# Stumpers



## Oldgrandman (Nov 16, 2004)

Found some in my little "city spot" this evening. Missed out on a lot more that were much bigger and buggy. I like these little buttons better anyhow.
Still time left but with the rains I may be fishing more instead of shroomin.
I sure wish morels grew like stumpers!
I'd be interested to hear others ideas on cooking stumpers. I only ever sauted them like any other shroom, maybe somebody has an idea that may be better that I never tried.

This is about average the size that I picked, about 1 pound.


----------



## StumpJumper (Nov 13, 2001)

I think they would be good in batter deepfried


----------



## wild bill (Apr 20, 2001)

i like throwing them in with my venison gravy stock.


----------



## glugger (Feb 2, 2005)

They are awesome in a recipe called Russian Mushroom soup.


----------



## fmarke (Jun 28, 2003)

sautee some onions in butter, add sliced stumpers and a little half and half, thicken slightly with flour.


----------



## Oldgrandman (Nov 16, 2004)

Fmarke, that sounds pretty good. Gonna try that maybe with some of my morels too. Have been looking for an easy mushroom in cream sauce recipe and thats about as easy as it gets.
StumpJumper, tried them floured and deep fried and they were just OK, but maybe I will have to try battered like I do fish.
THANKS Y'ALL!


----------



## Splitshot (Nov 30, 2000)

We always par boil them with a slice of onion. If the onion turns green you toss them out. So far, I don't remember that happening.

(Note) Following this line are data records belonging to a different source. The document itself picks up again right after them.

/-- `begin.pair`: `mclk.pair`, then `frame.cfg`; its faults (R146), with the parameters a launch may give (log 10, log
19). A begin.* argument check records the opcode of begin.* itself (the model's reading, log 5), and the steps in which
the report and the checks fall are the model's reading of R103 (log 4). -/
def Obligations.BeginPairInitialises : Prop :=
  (∀ f d c b : Word, encode (.beginPair f d c b) = [0x06000004, f, d, c, b]) ∧
  ∀ (s : State) (f d c b : Word), s.ctx = .fg → s.mpos = 0 → paramsOk s.params = true →
    exec (.beginPair f d c b) s = .next
      { s with
        regs := { s.regs with gate := true }
        hist := s.hist ++ [.regWr .clkgate (gateImg s.params.regMap)]
        mpos := 1 } ∧
    (¬ EncFits s.params.regMap s.params.mdrEncOffset f.toNat d.toNat → execTimes 2 (.beginPair f d c b) s = .next
      (raiseFault ⟨.fRange, .host, .opcode .beginPair⟩
        { s with
          regs := { s.regs with gate := true }
          hist := s.hist ++ [.regWr .clkgate (gateImg s.params.regMap)]
          mpos := 1 })) ∧
    (EncFits s.params.regMap s.params.mdrEncOffset f.toNat d.toNat → ¬ FrameOk s.params c.toNat b.toNat →
      execTimes 4 (.beginPair f d c b) s = .next
        (raiseFault ⟨.fRange, .host, .opcode .beginPair⟩
          { s with
            regs := clockedRegs s.params.mdrEncOffset f.toNat d.toNat s.regs
            cfgRate := none
            res := some 1
            hist := s.hist ++ clockEvents s.params.regMap s.params.mdrEncOffset f.toNat d.toNat
            mpos := 3 })) ∧
    (EncFits s.params.regMap s.params.mdrEncOffset f.toNat d.toNat → FrameOk s.params c.toNat b.toNat →
      s.regs.rcsr.re = true → execTimes 4 (.beginPair f d c b) s = .next
        (raiseFault ⟨.fCfgLive, .host, .reg .rcr2⟩
          { s with
            regs := clockedRegs s.params.mdrEncOffset f.toNat d.toNat s.regs
            cfgRate := none
            res := some 1
            hist := s.hist ++ clockEvents s.params.regMap s.params.mdrEncOffset f.toNat d.toNat
            mpos := 3 })) ∧
    (EncFits s.params.regMap s.params.mdrEncOffset f.toNat d.toNat → FrameOk s.params c.toNat b.toNat →
      s.regs.rcsr.re = false → execTimes 8 (.beginPair f d c b) s = .next
        { s with
          regs := enabledRegs
            (framedRegs c.toNat b.toNat (clockedRegs s.params.mdrEncOffset f.toNat d.toNat s.regs))
          cfgRate := none
          res := some 1
          hist := s.hist ++ clockEvents s.params.regMap s.params.mdrEncOffset f.toNat d.toNat ++
            frameEvents s.params.regMap c.toNat b.toNat ++ [.regWr .rcsr (rcsrImg s.params.regMap)]
          hp := s.hp + 5
          mpos := 0 })

/-! ### Lifecycle -/

/-- `start.rx` stores the handle and both destinations and enables the line, unless RX is Running or the receiver is not
enabled, which fault F_SEQ (R160). -/
def Obligations.StartRxStoresAndEnables : Prop :=
  (∀ cb d0 d1 : Word, encode (.startRx cb d0 d1) = [0x08000003, cb, d0, d1]) ∧
  ∀ (s : State) (cb d0 d1 : Word), s.ctx = .fg →
    (s.irqenRx = true ∨ s.regs.rcsr.re = false → exec (.startRx cb d0 d1) s = .next
      (raiseFault ⟨.fSeq, .host, .opcode .startRx⟩ s)) ∧
    (s.irqenRx = false → s.regs.rcsr.re = true → exec (.startRx cb d0 d1) s = .next
      { s with
        cbRx := some cb
        dest0 := some d0
        dest1 := some d1
        irqenRx := true
        hp := s.hp + 4
        mpos := 0 })

/-- `start.tx` stores the handle and enables the line, unless TX is Running, which faults F_SEQ (R164). -/
def Obligations.StartTxStoresAndEnables : Prop :=
  (∀ cb : Word, encode (.startTx cb) = [0x0A000001, cb]) ∧
  ∀ (s : State) (cb : Word), s.ctx = .fg →
    (s.irqenTx = true → exec (.startTx cb) s = .next (raiseFault ⟨.fSeq, .host, .opcode .startTx⟩ s)) ∧
    (s.irqenTx = false → exec (.startTx cb) s = .next
      { s with cbTx := some cb, irqenTx := true, hp := s.hp + 2, mpos := 0 })

/-- `stop.rx` and `stop.tx` disable their line and keep everything stored (R162, R166). -/
def Obligations.StopDisablesTheLineOnly : Prop :=
  encode .stopRx = [0x09000000] ∧ encode .stopTx = [0x0B000000] ∧
  ∀ s : State, s.ctx = .fg →
    exec .stopRx s = .next { s with irqenRx := false, hp := s.hp + 1, mpos := 0 } ∧
    exec .stopTx s = .next { s with irqenTx := false, hp := s.hp + 1, mpos := 0 }

/-! ### Register access -/

/-- While the gate is closed every access to registers 1 to 8 by any agent faults F_GATE and has no effect: `regwr`,
`regrd`, the register writes of the macro-operations, `h.rd` and `h.fr`. CLKGATE itself can be read and written (R211).
-/
def Obligations.ClosedGateFaultsEveryAccess : Prop :=
  ∀ s : State, s.regs.gate = false →
    (s.ctx = .fg →
      (∀ r v, r ≠ .clkgate → r ≠ .rdr → exec (.regwr r v) s = .next (raiseFault ⟨.fGate, .host, .reg r⟩ s)) ∧
      (∀ r, r ≠ .clkgate → exec (.regrd r) s = .next (raiseFault ⟨.fGate, .host, .reg r⟩ s)) ∧
      (∀ (i : Instr) (st : MacroStep), (expansion s.params i)[s.mpos]? = some st → st.check = true →
        st.reg ≠ .clkgate → exec i s = .next (raiseFault ⟨.fGate, .host, .reg st.reg⟩ s)) ∧
      (∃ t, exec (.regrd .clkgate) s = .next t ∧ t.faults = s.faults ∧ t.hp = s.hp + 1) ∧
      (∀ v : Word, v.getLsbD s.params.regMap.gate = true → ∃ t, exec (.regwr .clkgate v) s = .next t ∧ t.faults = s.faults ∧
        t.regs.gate = true)) ∧
    (∀ n, s.ctx = .handler .rx n →
      (∀ k, exec (.hRd k) s = .next (raiseFault ⟨.fGate, .handler, .reg .rdr⟩ s)) ∧
      exec .hFr s = .next (raiseFault ⟨.fGate, .handler, .reg .rcsr⟩ s))

/-- The first checks of a `regwr`, in R214's order: RDR is refused X_REG before anything, F_GATE comes before X_FIELD,
and a 1 outside the register's fields is refused X_FIELD before the register's own rule (R98, R212, R214). That `exec`
refuses a `regwr` of RDR, which no words decode to, as the decoder does is the model's choice (log 13). -/
def Obligations.RegwrChecksInOrder : Prop :=
  ∀ (s : State) (v : Word), s.ctx = .fg →
    exec (.regwr .rdr v) s = .next { s with refused := some .xReg } ∧
    (∀ r, r ≠ .rdr → r ≠ .clkgate → s.regs.gate = false →
      exec (.regwr r v) s = .next (raiseFault ⟨.fGate, .host, .reg r⟩ s)) ∧
    (s.regs.gate = true → ∀ r, r ≠ .rdr → r ≠ .clkgate → ¬ Within s.params.regMap r v →
      exec (.regwr r v) s = .next { s with refused := some .xField })

/-- A write of CLKGATE (R213). -/
def Obligations.RegwrClkgate : Prop :=
  RegMap.default.gate = 15 ∧
  ∀ (s : State) (m : RegMap) (v : Word), s.params.regMap = m → s.ctx = .fg →
    (v.getLsbD m.gate = false ∧ (s.regs.mcr.moe = true ∨ s.regs.rcsr.re = true) →
      exec (.regwr .clkgate v) s = .next (raiseFault ⟨.fSeq, .host, .reg .clkgate⟩ s)) ∧
    (v.getLsbD m.gate = true ∨ (s.regs.mcr.moe = false ∧ s.regs.rcsr.re = false) →
      exec (.regwr .clkgate v) s = .next
        { s with
          regs := { s.regs with gate := v.getLsbD m.gate }
          hist := s.hist ++ [.regWr .clkgate v]
          hp := s.hp + 2
          mpos := 0 })

/-- A write of MCR or MDR with its admitted bits alone (R215). -/
def Obligations.RegwrClockRegisters : Prop :=
  (RegMap.default.moe = 30 ∧ RegMap.default.mics = ⟨24, 2⟩ ∧ RegMap.default.fract = ⟨12, 8⟩ ∧
    RegMap.default.divide = ⟨0, 12⟩) ∧
  ∀ (s : State) (m : RegMap) (v : Word), s.params.regMap = m → s.ctx = .fg → s.regs.gate = true →
    (Within m .mcr v →
      (v.getLsbD m.moe = true → mdrLegal s = false → exec (.regwr .mcr v) s = .next
        (raiseFault ⟨.fRange, .host, .reg .mcr⟩ s)) ∧
      (v.getLsbD m.moe = false → s.regs.rcsr.re = true → exec (.regwr .mcr v) s = .next
        (raiseFault ⟨.fSeq, .host, .reg .mcr⟩ s)) ∧
      ((v.getLsbD m.moe = true ∧ mdrLegal s = true) ∨ (v.getLsbD m.moe = false ∧ s.regs.rcsr.re = false) →
        exec (.regwr .mcr v) s = .next
          { s with
            regs := { s.regs with mcr := ⟨v.getLsbD m.moe, getField m.mics v⟩ }
            hist := s.hist ++ [.regWr .mcr v]
            hp := s.hp + 2
            mpos := 0 })) ∧
    (Within m .mdr v →
      (s.regs.mcr.moe = true →
        ratioLegal s.params.mdrEncOffset ⟨getField m.fract v, getField m.divide v⟩ = false →
        exec (.regwr .mdr v) s = .next (raiseFault ⟨.fRange, .host, .reg .mdr⟩ s)) ∧
      (s.regs.mcr.moe = false ∨
          ratioLegal s.params.mdrEncOffset ⟨getField m.fract v, getField m.divide v⟩ = true →
        exec (.regwr .mdr v) s = .next
          { s with
            regs := { s.regs with mdr := ⟨getField m.fract v, getField m.divide v⟩ }
            hist := s.hist ++ [.regWr .mdr v]
            hp := s.hp + 2
            mpos := 0 }))

/-- A write of RCSR with its admitted bits alone: the checks in order, then the enables stored, FEF cleared by a 1, the
FIFO emptied by FR, FRF ignored (R216). -/
def Obligations.RegwrRcsr : Prop :=
  (RegMap.default.re = 31 ∧ RegMap.default.bce = 28 ∧ RegMap.default.fr = 25 ∧ RegMap.default.fef = 18 ∧
    RegMap.default.frf = 16 ∧ RegMap.default.frie = 8) ∧
  ∀ (s : State) (m : RegMap) (v : Word), s.params.regMap = m → s.ctx = .fg → s.regs.gate = true → Within m .rcsr v →
    (v.getLsbD m.re = true → clkOk s = false → exec (.regwr .rcsr v) s = .next
      (raiseFault ⟨.fSeq, .host, .reg .rcsr⟩ s)) ∧
    (v.getLsbD m.re = true → clkOk s = true → modeAdmitted s = false → exec (.regwr .rcsr v) s = .next
      { s with refused := some .xMode }) ∧
    ((v.getLsbD m.re = false ∨ (clkOk s = true ∧ modeAdmitted s = true)) → v.getLsbD m.bce ≠ v.getLsbD m.re →
      exec (.regwr .rcsr v) s = .next { s with refused := some .xMode }) ∧
    ((v.getLsbD m.re = false ∨ (clkOk s = true ∧ modeAdmitted s = true)) → v.getLsbD m.bce = v.getLsbD m.re →
      exec (.regwr .rcsr v) s = .next
        { s with
          regs := { s.regs with
            rcsr := ⟨v.getLsbD m.re, v.getLsbD m.bce, v.getLsbD m.frie,
              if v.getLsbD m.fef = true then false else s.regs.rcsr.fef⟩ }
          rxq := if v.getLsbD m.fr = true then [] else s.rxq
          hist := s.hist ++ [.regWr .rcsr v]
          hp := s.hp + 2
          mpos := 0 })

After they are par boiled, saute them with steak or forget the steak and just eat them.

Other favorites are with venison goulash, spaghetti and on pizza.

We always canned them and they tasted good all year, better than freezing them. I also like them better than morels, although morels are great too.


----------



## StumpJumper (Nov 13, 2001)

Yeah I meant batterd and deep fried like the ones you would get in a bar with cocktail sauce


----------



## Oldgrandman (Nov 16, 2004)

Hey Splitshot, I'll show you my stumper spots if you show me your morel spots:evil: I mean since you like stumpers better and I like morels better...
Seriously, my neighbor mentioned par boiling. Might have to look into that too. Thanks again for the tips.


----------